Efficient Evaluation of Power/Area/Latency Design Trade-Offs for Coarse-Grained Reconfigurable Processor Arrays

The presented evaluation framework allows extremely fast but still accurate power, area, and latency characterization of different design alternatives in a multidimensional design space of highly parameterized coarse-grained reconfigurable processor arrays. For the first time, we propose to use a relational database system, managing table-based, probabilistic macro-models, constructed with the help of a new non-uniform parameter sampling technique for the average power estimation of corresponding processor arrays on the architectural level. This leads to power estimation speeds in the milliseconds range within 10% estimation error compared to a state-of-the-art commercial gate-level post-layout power estimator.

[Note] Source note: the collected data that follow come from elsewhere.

-- ==== Sys2Proof/Certificates/Slice0/Obligations.lean ====
section
/-! DEFINITION. The statements about the model, each from the numbered rules of spec/. OBLIGATIONS.json lists them with
their rules. A state `s` is any state: with premises on the state and the operands alone, never on a run. -/

open Sys2Proof Sys2Proof.Machine

/-! ## Reset -/

/-- R59: every register, field and internal element after the hardware reset and after the soft reset, `irq` = 0, the
constant ID, and BUF: unspecified after power-on (a free value per address), not changed by a soft reset that aborts no
buffer command. -/
def Obligations.ResetGivesTheSpecValues : Prop :=
  HasResetValues State.reset ∧ irq State.reset = false
  ∧ (∀ a, bufByte State.reset a = Config.powerOnByte State.reset.launch a)
  ∧ (∀ s, HasResetValues (softReset s) ∧ irq (softReset s) = false)
  ∧ (∀ s powerOn, HasResetValues (hardwareReset powerOn s) ∧ irq (hardwareReset powerOn s) = false)
  ∧ (∀ s, runningBuffer s = none → ∀ a, bufByte (softReset s) a = bufByte s a)
  ∧ (∀ s a, bufByte (hardwareReset true s) a = Config.powerOnByte (s.launch + 1) a)
  ∧ (∀ s draw, regValue s draw .id = 0x534D3401)

/-- R152: a soft reset, through a CTRL write with bit 1 = 1, returns every register to its reset value; if a buffer
command runs, each byte of its destination region that BUF has becomes a free byte, a fresh one for each, and no other
byte changes; otherwise no byte changes. -/
def Obligations.SoftResetAbortsTheRunningCommand : Prop :=
  ∀ (s : State) (v : Word) (rest : List Event),
    s.rstAsserted = false → v.getLsbD 1 = true →
    s.agenda = .host (.regWrite 32 (s.cfg.regBase + 0x00C) v) :: rest →
    ∃ t, step s = .next t ∧ HasResetValues t ∧ irq t = false ∧ t.agenda = rest ∧ t.cfg = s.cfg
      ∧ (∀ i, s.busy = true → latched s = .ok i → isBuffer i = true →
          ∀ a, a < s.cfg.memBytes →
            (s.dst.toNat ≤ a ∧ a < s.dst.toNat + outMax i s →
              bufByte t a = Config.drawByte (s.draws + (a - s.dst.toNat)) ∧ s.draws + (a - s.dst.toNat) < t.draws)
            ∧ (¬(s.dst.toNat ≤ a ∧ a < s.dst.toNat + outMax i s) → bufByte t a = bufByte s a))
      ∧ ((s.busy = false ∨ ∃ i, latched s = .ok i ∧ isBuffer i = false) → ∀ a, bufByte t a = bufByte s a)

/-- R381, R382: the hardware reset input puts the reset values in place; a power cycle leaves every BUF byte free; a
system reset aborts a running buffer command as a soft reset does and otherwise changes no BUF byte; while the input is
asserted the model refuses every host operation (Log 2), and the first operation after the release sees the reset
state. -/
def Obligations.HardwareResetInput : Prop :=
  ∀ (s : State) (powerOn : Bool) (rest : List Event), s.agenda = .resetAssert powerOn :: rest →
    ∃ t, step s = .next t ∧ HasResetValues t ∧ t.rstAsserted = true ∧ t.agenda = rest
      ∧ (powerOn = true → ∀ a, bufByte t a = Config.powerOnByte (s.launch + 1) a)
      ∧ (powerOn = false → ∀ i, s.busy = true → latched s = .ok i → isBuffer i = true →
          ∀ a, a < s.cfg.memBytes →
            (s.dst.toNat ≤ a ∧ a < s.dst.toNat + outMax i s →
              bufByte t a = Config.drawByte (s.draws + (a - s.dst.toNat)))
            ∧ (¬(s.dst.toNat ≤ a ∧ a < s.dst.toNat + outMax i s) → bufByte t a = bufByte s a))
      ∧ (powerOn = false → (s.busy = false ∨ ∃ i, latched s = .ok i ∧ isBuffer i = false) →
          ∀ a, bufByte t a = bufByte s a)
      ∧ (∀ op more, step { t with agenda := .host op :: more } = .refused .hostTransactionDuringReset)
      ∧ (∀ more, ∃ u, step { t with agenda := .resetRelease :: more } = .next u
          ∧ HasResetValues u ∧ u.rstAsserted = false ∧ u.agenda = more)

/-! ## Decoding and stepping -/

/-- The 11 words of R112 and a few illegal ones (R111, R113), written out. -/
def Obligations.OpcodeTableWordsDecode : Prop :=
  decode 0x00000001#32 = .ok .keyExpand ∧ decode 0x00000002#32 = .ok .encBlock
  ∧ decode 0x00000003#32 = .ok .decBlock ∧ decode 0x00000004#32 = .ok .ecbEnc
  ∧ decode 0x00000005#32 = .ok .ecbDec ∧ decode 0x00000006#32 = .ok .ctrXform
  ∧ decode 0x00000008#32 = .ok .primS ∧ decode 0x00000009#32 = .ok .primL
  ∧ decode 0x0000000A#32 = .ok .primLp ∧ decode 0x0000000B#32 = .ok .primT
  ∧ decode 0x0000000C#32 = .ok .primTp
  ∧ decode 0x00000000#32 = .error (.reservedOpcode 0x0) ∧ decode 0x00000007#32 = .error (.reservedOpcode 0x7)
  ∧ decode 0x00000011#32 = .error .reservedBits ∧ decode 0x80000001#32 = .error .reservedBits

/-- R119: decoding is total over all 2^32 words; each of the 11 words of the map is the only word of its command; every word
with RSV ≠ 0, or RSV = 0 and OP reserved, is illegal and no other word is. `encode` gives the word back. -/
def Obligations.DecodeAcceptsExactlyTheOpcodeMap : Prop :=
  ∀ w : Word,
    (decode w = .ok .keyExpand ↔ w = 0x1#32) ∧ (decode w = .ok .encBlock ↔ w = 0x2#32)
    ∧ (decode w = .ok .decBlock ↔ w = 0x3#32) ∧ (decode w = .ok .ecbEnc ↔ w = 0x4#32)
    ∧ (decode w = .ok .ecbDec ↔ w = 0x5#32) ∧ (decode w = .ok .ctrXform ↔ w = 0x6#32)
    ∧ (decode w = .ok .primS ↔ w = 0x8#32) ∧ (decode w = .ok .primL ↔ w = 0x9#32)
    ∧ (decode w = .ok .primLp ↔ w = 0xA#32) ∧ (decode w = .ok .primT ↔ w = 0xB#32)
    ∧ (decode w = .ok .primTp ↔ w = 0xC#32)
    ∧ ((∃ e, decode w = .error e) ↔
        (w.extractLsb' 4 28 ≠ 0#28
          ∨ w.extractLsb' 0 4 ∈ [0x0#4, 0x7#4, 0xD#4, 0xE#4, 0xF#4]))
    ∧ (∀ i, decode w = .ok i ↔ w = encode i)
    ∧ ((∃ i, decode w = .ok i) ↔ wellFormedWord w = true)

/-- A step runs the decoded command (R149): with BUSY = 1, the engine's last step next, and OPC the OP field of a word
that decodes to `i`, a step is `exec i` on the state with that event taken off the agenda; the engine's last step is
next when the agenda says so, or when the agenda is empty (the model's choice, Log 2). -/
def Obligations.StepRunsTheLatchedCommand : Prop :=
  ∀ (s : State) (w : Word) (i : Instr), decode w = .ok i → s.busy = true → s.opc = w.extractLsb' 0 4 →
    (∀ rest, s.agenda = .engineLast :: rest → step s = exec i { s with agenda := rest })
    ∧ (s.agenda = [] → step s = exec i s)

/-- A step runs the word presented to the engine (R147, R149, Log 7): a word of the opcode table, once latched, is run as
`exec` of the decoded command on the accepted state; an illegal word is rejected within the step, STATUS alone changed. -/
def Obligations.StepRunsThePresentedWord : Prop :=
  ∀ (s : State) (nbits w : Nat),
    (∀ i, decodeTableWord nbits w = some i →
      step (s.withFetchWord nbits w)
        = exec i (acceptCommand i { s with done := false, err := false, errcode := 0, rstAsserted := false }))
    ∧ (nbits ≤ 32 → decodeTableWord nbits w = none →
      step (s.withFetchWord nbits w) = .next
        { s with busy := false, rstAsserted := false, done := true, err := true, errcode := 1 })

/-! ## The S-layer, the diffusion functions and the PRIM commands -/

/-- R181: SBOX is a permutation, its only fixed point is 0xAB, `SBOX[0x00] = 0xD6`, `SBOX[0xFF] = 0x48`. -/
def Obligations.SboxIsAPermutation : Prop :=
  (∀ y : Byte, ∃ x : Byte, sbox x = y) ∧ (∀ x y : Byte, sbox x = sbox y → x = y)
  ∧ (∀ x : Byte, sbox x = x ↔ x = 0xAB#8) ∧ sbox 0x00#8 = 0xD6#8 ∧ sbox 0xFF#8 = 0x48#8

/-- R183: byte j of CK[i] is ((4i + j)·7) mod 256, byte 0 the most significant, and the 32 values of the table. -/
def Obligations.CkFormulaGivesTheTable : Prop :=
  (∀ i j, i < 32 → j < 4 →
    ((ck i).extractLsb' (8 * (3 - j)) 8).toNat = ((4 * i + j) * 7) % 256)
  ∧ (List.range 32).map ck =
    [0x00070E15#32, 0x1C232A31#32, 0x383F464D#32, 0x545B6269#32, 0x70777E85#32, 0x8C939AA1#32, 0xA8AFB6BD#32,
     0xC4CBD2D9#32, 0xE0E7EEF5#32, 0xFC030A11#32, 0x181F262D#32, 0x343B4249#32, 0x50575E65#32, 0x6C737A81#32,
     0x888F969D#32, 0xA4ABB2B9#32] ++
    [0xC0C7CED5#32, 0xDCE3EAF1#32, 0xF8FF060D#32, 0x141B2229#32, 0x30373E45#32, 0x4C535A61#32, 0x686F767D#32,
     0x848B9299#32, 0xA0A7AEB5#32, 0xBCC3CAD1#32, 0xD8DFE6ED#32, 0xF4FB0209#32, 0x10171E25#32, 0x2C333A41#32,
     0x484F565D#32, 0x646B7279#32]

/-- R184: τ substitutes each byte through SBOX, and each output byte depends only on the input byte in the same
position. -/
def Obligations.TauSubstitutesBytesIndependently : Prop :=
  (∀ x : Word,
    tau x = ((sbox (x.extractLsb' 24 8)).setWidth 32 <<< 24) ||| ((sbox (x.extractLsb' 16 8)).setWidth 32 <<< 16)
      ||| ((sbox (x.extractLsb' 8 8)).setWidth 32 <<< 8) ||| (sbox (x.extractLsb' 0 8)).setWidth 32)
  ∧ ∀ (x y : Word) (j : Nat), j < 4 → x.extractLsb' (8 * j) 8 = y.extractLsb' (8 * j) 8 →
      (tau x).extractLsb' (8 * j) 8 = (tau y).extractLsb' (8 * j) 8

/-- R185, R186, R11: L and L' bit by bit. Bit i of `rotl32(x, n)` is bit i − n mod 32 of x. -/
def Obligations.DiffusionBitFormulas : Prop :=
  ∀ (x : Word) (i : Nat), i < 32 →
    (diffL x).getLsbD i = (x.getLsbD i ^^ x.getLsbD ((i + 30) % 32) ^^ x.getLsbD ((i + 22) % 32)
      ^^ x.getLsbD ((i + 14) % 32) ^^ x.getLsbD ((i + 8) % 32))
    ∧ (diffLp x).getLsbD i = (x.getLsbD i ^^ x.getLsbD ((i + 19) % 32) ^^ x.getLsbD ((i + 9) % 32))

Furthermore, our approach fully accounts for such important power reduction techniques, like clock gating and operand isolation, which are commonly ignored otherwise. The feasibility and accuracy were tested in several case study implementations in a commercial 90 nm standard cell library. Experimental results show a superior scalability of the proposed technique: heterogeneous 100-core coarse-grained processor array with ≈0.5*10 6 logic gates circuit complexity, implementing a signal processing algorithm, can be analyzed for power and area within less than a minute on a standard consumer PC. Since currently there exists no published architecture-level power/area estimation framework for coarse-grained, software-programmable architectures, our work tries to address this shortcoming.